Data excerpts Start Marker
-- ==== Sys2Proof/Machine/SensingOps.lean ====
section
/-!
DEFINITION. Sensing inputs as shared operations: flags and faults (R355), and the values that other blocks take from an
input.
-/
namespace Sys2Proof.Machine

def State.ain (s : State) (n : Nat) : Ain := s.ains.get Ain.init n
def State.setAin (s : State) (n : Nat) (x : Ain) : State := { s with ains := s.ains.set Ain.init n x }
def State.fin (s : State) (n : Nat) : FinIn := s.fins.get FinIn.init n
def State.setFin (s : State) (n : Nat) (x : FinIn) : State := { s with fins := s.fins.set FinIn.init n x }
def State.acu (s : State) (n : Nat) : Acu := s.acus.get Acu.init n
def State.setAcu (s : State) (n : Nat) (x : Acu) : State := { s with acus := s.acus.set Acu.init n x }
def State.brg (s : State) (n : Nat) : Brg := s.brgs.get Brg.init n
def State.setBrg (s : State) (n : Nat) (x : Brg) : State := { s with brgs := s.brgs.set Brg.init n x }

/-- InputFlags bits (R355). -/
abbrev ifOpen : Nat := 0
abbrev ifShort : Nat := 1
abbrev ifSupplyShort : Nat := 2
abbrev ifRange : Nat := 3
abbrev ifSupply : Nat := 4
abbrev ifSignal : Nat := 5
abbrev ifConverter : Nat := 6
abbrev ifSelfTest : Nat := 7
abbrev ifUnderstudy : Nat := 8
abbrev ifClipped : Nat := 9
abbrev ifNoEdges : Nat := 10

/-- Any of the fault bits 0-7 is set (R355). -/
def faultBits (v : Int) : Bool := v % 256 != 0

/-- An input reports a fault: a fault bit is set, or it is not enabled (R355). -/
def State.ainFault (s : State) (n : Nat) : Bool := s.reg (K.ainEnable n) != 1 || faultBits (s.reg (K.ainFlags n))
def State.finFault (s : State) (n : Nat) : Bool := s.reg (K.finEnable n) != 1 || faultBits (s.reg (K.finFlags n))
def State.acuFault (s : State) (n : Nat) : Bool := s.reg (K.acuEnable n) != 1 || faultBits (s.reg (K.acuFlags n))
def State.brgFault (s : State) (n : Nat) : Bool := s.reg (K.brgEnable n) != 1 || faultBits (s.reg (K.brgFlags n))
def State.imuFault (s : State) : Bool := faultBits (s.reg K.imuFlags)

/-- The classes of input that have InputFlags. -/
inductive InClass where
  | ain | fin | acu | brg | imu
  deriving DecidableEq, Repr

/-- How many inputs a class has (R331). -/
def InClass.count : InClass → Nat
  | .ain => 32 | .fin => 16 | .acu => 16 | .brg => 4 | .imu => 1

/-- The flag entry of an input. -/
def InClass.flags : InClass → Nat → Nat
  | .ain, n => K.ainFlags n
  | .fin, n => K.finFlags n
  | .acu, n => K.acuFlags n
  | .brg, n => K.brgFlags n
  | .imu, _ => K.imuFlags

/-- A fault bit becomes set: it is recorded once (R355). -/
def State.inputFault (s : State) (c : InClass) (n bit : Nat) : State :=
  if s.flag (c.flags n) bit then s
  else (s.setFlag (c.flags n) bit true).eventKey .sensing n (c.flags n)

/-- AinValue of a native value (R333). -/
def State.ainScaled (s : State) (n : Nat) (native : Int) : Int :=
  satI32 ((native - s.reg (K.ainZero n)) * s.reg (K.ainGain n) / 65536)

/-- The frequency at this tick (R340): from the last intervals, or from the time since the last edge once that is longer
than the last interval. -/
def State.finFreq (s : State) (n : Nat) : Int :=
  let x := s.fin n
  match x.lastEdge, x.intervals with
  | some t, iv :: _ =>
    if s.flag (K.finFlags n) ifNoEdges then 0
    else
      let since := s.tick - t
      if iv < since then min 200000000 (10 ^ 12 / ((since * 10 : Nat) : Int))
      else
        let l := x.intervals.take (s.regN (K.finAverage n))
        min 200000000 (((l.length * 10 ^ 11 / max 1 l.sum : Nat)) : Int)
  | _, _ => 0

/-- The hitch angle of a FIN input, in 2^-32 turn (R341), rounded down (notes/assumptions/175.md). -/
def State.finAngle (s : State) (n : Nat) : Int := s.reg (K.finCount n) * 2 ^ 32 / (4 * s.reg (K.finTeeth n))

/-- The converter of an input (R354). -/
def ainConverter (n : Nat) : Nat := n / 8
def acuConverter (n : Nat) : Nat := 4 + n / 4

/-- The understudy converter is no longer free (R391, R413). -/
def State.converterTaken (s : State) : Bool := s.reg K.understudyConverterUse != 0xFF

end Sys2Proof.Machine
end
Data excerpts End Marker
## Exercise description
Report the number of lines in the listing where the string "since" appears, and nothing besides.

## Answer box
3